Following up on an article in their November issue, representatives from Collaborative Magazine came to a video shoot for my Local Musician Choreography Class. The photographer said to me: “I’ve been watching, and this is incredible. I mean, you give them the choreography but, at some point, it’s out of your hands.” He marveled at the fact that every dancer was expressing the same movement in such unique ways and, in his observation, concluded that once I delivered the choreography I had to essentially, in a sense, let go.
Having never thought of my work this way, when his words made their way to my ears, I saved them for later reflection. I needed to process, and because of the regard I have for their speaker, I sensed that his words carried a secret for me to unlock. The words were easy to understand, but what did they really mean in the context of my potential to work within my craft? How can I actively employ them to impart greater value to the varying ways in which people bring my pieces to life, enhancing our process and outcome?
On the day prior to this, I announced to my previous dance company that I would not be returning as Artistic Director for a second season. So, on that night, seeing most of them for the first time since telling them the news, my emotions were running very high. I was feeling insecure and uncertain about what was next. Was I good enough? Would I be good enough if I tried another venture in the future? Would they be mad? Did they feel abandoned? Would they want to dance with me again? Was I only good because of them? Did I make the right decision?
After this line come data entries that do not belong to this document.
-- ==== Sys2Proof/Machine/Ops.lean ====
section
/-! DEFINITION. The shared operations: what the block answers to each request, and how a state takes the answer
(spec/40_bitfield.md R104, R110; spec/41_decoder.md R131, R138, R143; spec/42_classifier.md R160-R166;
spec/43_isa_instructions.md R180). The block takes no trap and returns from none (spec/60_exceptions.md R208), so a
fault is an outcome and no state is saved. -/

namespace Sys2Proof.Machine

/-- What a request comes to: a response, a fault or a refusal (R12). -/
abbrev Answer := Host.Outcome Response Fault Refusal

/-- A request that reads the ROM: refused as a whole when the table fails W1 (R138). -/
def onRom (c : Config) (answer : Answer) : Answer :=
  if tableOk c.descTable then answer else .refused .tableRefused

/-- R131: go on with the Instruction of the first match, or raise DecodeError with the whole word. -/
def identify (c : Config) (raw : Word) (go : Instruction c.descTable → Answer) : Answer :=
  match firstInstruction c.descTable raw with
  | some i => go i
  | none => .fault (.decodeError { code := raw })

/-- R160: the check of the raw index port. A `c_index` below N is an Instruction, any other raises IndexFault. -/
def checkIndex (c : Config) (index : IndexPort c.descTable.length) (go : Instruction c.descTable → Answer) : Answer :=
  if h : index.toNat < c.descTable.length then go ⟨index.toNat, h⟩ else .fault (.indexFault index.toNat)

/-- An accessor of the CLASSIFY port: the index is presented in `IDX_W` bits (R33, R44) and checked there. A number
that these bits cannot carry is no request of the port. DESIGN CHOICE: notes/assumptions/10.md. -/
def atPort (c : Config) (index : Nat) (go : Instruction c.descTable → Answer) : Answer :=
  match carryIndex c.descTable.length index with
  | some carried => checkIndex c carried go
  | none => .refused (.indexNotCarried index)

/-- An operation of the typed interface, whose operand is an Instruction and which raises no fault (R160, R165). A
number not below N is no Instruction, so such a request has no meaning. DESIGN CHOICE: notes/assumptions/10.md. -/
def atInstruction (c : Config) (index : Nat) (go : Instruction c.descTable → Answer) : Answer :=
  if h : index < c.descTable.length then go ⟨index, h⟩ else .refused (.notAnInstruction index)

/-- R180: EXECUTE of an Instruction is refused by its NAME, whichever way it was named. -/
def executeInstruction (c : Config) (i : Instruction c.descTable) : Answer :=
  .refused (.executionNotInSource (nameOf c.descTable i))

/-- R143: everything the classifier says of an Instruction. -/
def classification (c : Config) (i : Instruction c.descTable) : Classification :=
  let d := descriptorAt c.descTable i
  { opcode := d.opcode, mask := d.mask, code := d.code, name := nameOf c.descTable i,
    instrClass := d.instrClass c.classOf }

/-- R104 and R110 raise RangeFault on a malformed range, whatever the other operands hold (R207). -/
def onRange (r : BitRange) (response : Response) : Answer :=
  if r.wellFormed then .next response else .fault (.rangeFault r.start r.last)

/-- The block's answer to one request, a function of the request and the configuration alone (R20, R34). -/
def answer (c : Config) : Request → Answer
  | .extract value r => onRange r (.extracted (extractField value r))
  | .replace value bits r =>
    onRange r (.replaced (replaceField c.replaceOverflow value bits r) (replaceOverflows bits r))
  | .decode raw => onRom c (identify c raw fun i => .next (.decoded i.val))
  | .classifyWord raw => onRom c (identify c raw fun i => .next (.classifiedWord i.val (classification c i)))
  | .execute raw => onRom c (identify c raw (executeInstruction c))
  | .executeInstr index => onRom c (atInstruction c index (executeInstruction c))
  | .opcode index => onRom c (atPort c index fun i => .next (.opcode (descriptorAt c.descTable i).opcode))
  | .mask index => onRom c (atPort c index fun i => .next (.mask (descriptorAt c.descTable i).mask))
  | .code index => onRom c (atPort c index fun i => .next (.code (descriptorAt c.descTable i).code))
  | .name index => onRom c (atInstruction c index fun i => .next (.name (nameOf c.descTable i)))
  | .classOf index =>
    onRom c (atPort c index fun i => .next (.instrClass ((descriptorAt c.descTable i).instrClass c.classOf)))
  | .classify index => onRom c (atPort c index fun i => .next (.classified (classification c i)))

/-- The state after a request is answered: it leaves the head of `pending` and is recorded with its response. The
configuration is never written (R21). -/
def State.complete (s : State) (q : Request) (response : Response) : State :=
  { s with pending := s.pending.tail, served := s.served ++ [(q, response)] }

/-- The state with one more request presented, to be answered first. -/
def State.present (s : State) (q : Request) : State :=
  { s with pending := q :: s.pending }

/-- A state takes the answer to a request: it records the response, or stops with the fault or the refusal and keeps
nothing of it (R204, R227). -/
def State.take (s : State) (q : Request) : Answer → Host.Outcome State Fault Refusal
  | .next response => .next (s.complete q response)
  | .fault f => .fault f
  | .refused r => .refused r

/-- Answer one request in a state. -/
def serve (q : Request) (s : State) : Host.Outcome State Fault Refusal :=
  s.take q (answer s.config q)

/-- What the caller asks about the word of an instruction: what the request at the head of `pending` asks about its
word, and DECODE when that request presents none. DESIGN CHOICE: notes/assumptions/7.md. -/
def State.ask (s : State) (raw : Word) : Request :=
  match s.pending with
  | .classifyWord _ :: _ => .classifyWord raw
  | .execute _ :: _ => .execute raw
  | _ => .decode raw

/-- The block meets an instruction's word at the word port and does what the caller asks about it: identifies it,
identifies and classifies it, or refuses to execute it (R143, R180, R194). -/
def meetWord (raw : Word) (s : State) : Host.Outcome State Fault Refusal :=
  serve (s.ask raw) s

end Sys2Proof.Machine
end

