-- ==== Sys2Proof/Laws/State.lean ====
section
/-! SUPPORT. One lemma per field per update of State, so that no proof unfolds a record update. -/

namespace Sys2Proof.Machine

@[simp] theorem State.complete_config (s : State) (q : Request) (r : Response) :
    (s.complete q r).config = s.config := rfl

@[simp] theorem State.complete_pending (s : State) (q : Request) (r : Response) :
    (s.complete q r).pending = s.pending.tail := rfl

@[simp] theorem State.complete_served (s : State) (q : Request) (r : Response) :
    (s.complete q r).served = s.served ++ [(q, r)] := rfl

@[simp] theorem State.present_config (s : State) (q : Request) : (s.present q).config = s.config := rfl

@[simp] theorem State.present_pending (s : State) (q : Request) : (s.present q).pending = q :: s.pending := rfl

@[simp] theorem State.present_served (s : State) (q : Request) : (s.present q).served = s.served := rfl

@[simp] theorem State.reset_config : State.reset.config = refConfig := rfl

@[simp] theorem State.reset_pending : State.reset.pending = [] := rfl

@[simp] theorem State.reset_served : State.reset.served = [] := rfl

end Sys2Proof.Machine
end

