-- ==== Sys2Proof/Tests/Slice0.lean ====
section
/-! SUPPORT. Tests with results taken from the spec (spec/95_test_vectors.md, whose row each test names, and the
encodings of spec/30_encoding.md), the smoke test of every check of WellFormed.lean, and the witnesses of the statements
that have hypotheses. -/

namespace Sys2Proof.Tests

open Sys2Proof Sys2Proof.Machine

/-! ### Helpers -/

/-- A state with the reference configuration and these requests presented. -/
def asked (qs : List Request) : State :=
  { config := refConfig, pending := qs, served := [] }

/-- The responses recorded by an outcome; none where it stopped. -/
def responses : Host.Outcome State Fault Refusal → Option (List Response)
  | .next s => some (s.served.map Prod.snd)
  | .fault _ => none
  | .refused _ => none

/-- The response of one answer. -/
def valueOf (c : Config) (q : Request) : Option Response := responseOf (answer c q)

/-- The fault of one answer. -/
def faultIn (c : Config) (q : Request) : Option Fault := faultOf (answer c q)

/-- The fault of an outcome. -/
def stopFault : Host.Outcome State Fault Refusal → Option Fault
  | .next _ => none
  | .fault f => some f
  | .refused _ => none

/-- The refusal of an outcome. -/
def stopRefusal : Host.Outcome State Fault Refusal → Option Refusal
  | .next _ => none
  | .fault _ => none
  | .refused r => some r

/-- The instruction of a word. -/
def instrOf (raw : Word) : Option Instr := (decodeWord raw).toOption

/-- The reference configuration under `REPLACE_OVERFLOW = Mask`. -/
def maskConfig : Config := { refConfig with replaceOverflow := .mask }

/-- `ALT` of 95 section 2.4: row 2 of REF_TABLE replaced by an ADD whose mask ignores bit 0. -/
def altTable : List Descriptor := refTable.set 2 { name := "ADD", code := 0x8000, mask := 0xFC00 }

/-- The reference configuration with `ALT`. -/
def altConfig : Config := { refConfig with descTable := altTable }

/-- The table of vector T5, which fails W1. -/
def badTable : List Descriptor := refTable ++ [{ name := "BAD", code := 0x0001, mask := 0xFC00 }]

/-- The reference configuration with the table of T5. -/
def badConfig : Config := { refConfig with descTable := badTable }

/-! ### Smoke tests: an ill-formed term for each check -/

theorem test_fits_refuses_wide_value : (FieldValue.fits { range := fARange, value := 8 }) = false := by decide

theorem test_outsideMask_refuses_masked_field :
    (FieldValue.outsideMask addRow { range := f0Range, value := 1 }) = false := by decide

theorem test_fieldValue_refuses_malformed_range :
    (FieldValue.wf nopRow { range := BitRange.ofNats 5 4, value := 0 }) = false := by decide

theorem test_fields_refuse_opcode_field :
    fieldsWellFormed nopRow [fCField 7, { range := opcRange, value := 0 }] = false := by decide

theorem test_range_refuses_full_width_misread : (BitRange.ofNats 0 16).wellFormed = false := by decide

theorem test_request_refuses_wide_index : (Request.opcode 16).wf 10 = false := by decide

theorem test_request_refuses_no_instruction : (Request.name 10).wf 10 = false := by decide

theorem test_config_refuses_T5 : badConfig.wf = false := by decide

theorem test_instr_wf : (Instr.xDec 7 7 3 1).wf = true := by decide

/-! ### Decoding, on words written out from R65 and R86 -/

theorem test_decode_nop : instrOf 0b000000_111_111_111_1 = some (.nop 7 7 7 1) := by decide
theorem test_decode_load : instrOf 0b110000_100_010_001_1 = some (.load 4 2 1 1) := by decide
theorem test_decode_add : instrOf 0b100000_111_001_010_0 = some (.add 7 1 2) := by decide
theorem test_decode_addc : instrOf 0b100000_111_000_000_1 = some (.addc 7 0 0) := by decide
theorem test_decode_xInc : instrOf 0b100010_001_010_010_1 = some (.xInc 1 2 2 1) := by decide
theorem test_decode_xDec : instrOf 0b100010_001_010_101_0 = some (.xDec 1 2 1 0) := by decide
theorem test_decode_xShrot0 : instrOf 0b100100_011_100_000_1 = some (.xShrot0 3 4 1) := by decide
theorem test_decode_xShrot1 : instrOf 0b100100_011_100_001_0 = some (.xShrot1 3 4 0) := by decide
theorem test_decode_xShrot2 : instrOf 0b100100_011_100_010_1 = some (.xShrot2 3 4 1) := by decide
theorem test_decode_xShrot3 : instrOf 0b100100_011_100_011_0 = some (.xShrot3 3 4 0) := by decide

/-- S6, D15 to D19: unassigned words. -/
theorem test_decode_rejects :
    [0x2400, 0x9008, 0x900E, 0xFFFF, 0x0400, 0x8400].map instrOf = List.replicate 6 none := by decide

theorem test_decodeTableWord_addc : decodeTableWord 16 0x8381 = some (.addc 7 0 0) := by decide
theorem test_decodeTableWord_rejects_wide : decodeTableWord 32 0x18381 = none := by decide

/-- R70: the words of the encoder, against the words of the spec. -/
theorem test_encode_words :
    [encode (.load 4 2 1 1), encode (.addc 7 0 0), encode (.nop 0 0 0 0), encode (.xDec 0 0 0 0), encode (.xShrot2 0 0 0)]
      = [0xC223, 0x8381, 0x0000, 0x8808, 0x9004] := by decide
What did I learn from this experience, and what would I do the same, what would I change? So, his words to me only one day later, had an impact I don’t think he could’ve anticipated they would have- and on a night I perhaps needed to hear them the most.
I took about a month to mourn and reflect on leaving the dance company before seriously considering new ideas; one of them being to expand my work with local musicians. A conversation with Girl Blue over coffee one day, where I shared my rough-around-the-edges idea, confirmed that I should venture into the next chapter. She was enthusiastic with me, and we brainstormed ideas for the dance company. Synergia Dance Project was soon born. This is really when the photographer’s words to me on that December night started to live.
For this new experience I decided to embrace his observation. It was clear that the way I did things before didn’t work for me, so what did I have to lose by doing things differently? Trusting his words, I began to actively embrace a certain amount of “letting go,” reminding myself and becoming excited that I was intentionally surrounded with artists who had incredible things to offer that I couldn’t even begin to imagine and that, if I held on too tightly, I would never get to see.
This is what I do now, even though I’m still learning how much, and when, to let go a bit. The results have been beyond what I could’ve hoped for. We talk about the concept, story, and vision for the piece and when I’m stuck for what to do next, where to take the piece, or anything else, I ask for their input. Often, I even go into my classes and rehearsals without solid choreography prepared, trusting our natural tendencies, skills, experiences, and personalities will guide the tangible parts of our process - while holding tightly onto the core concept and story.
I’m surrounded by people whose talent, experience, and intentions I hold in high regard. They are my friends, colleagues, fellow artists, students and teachers. It’s important to acknowledge that if you are going to surround yourself with highly qualified people who have tremendous insight and talent, not to stifle it with ego or fear. Trust that you wanted them to be part of your process for what they have to offer and allow yourself to learn and grow together. If you let some things get “out of your hands” now and then, not only will you refine your instincts and enhance your craft, you’ll produce a caliber of something you could never have done alone.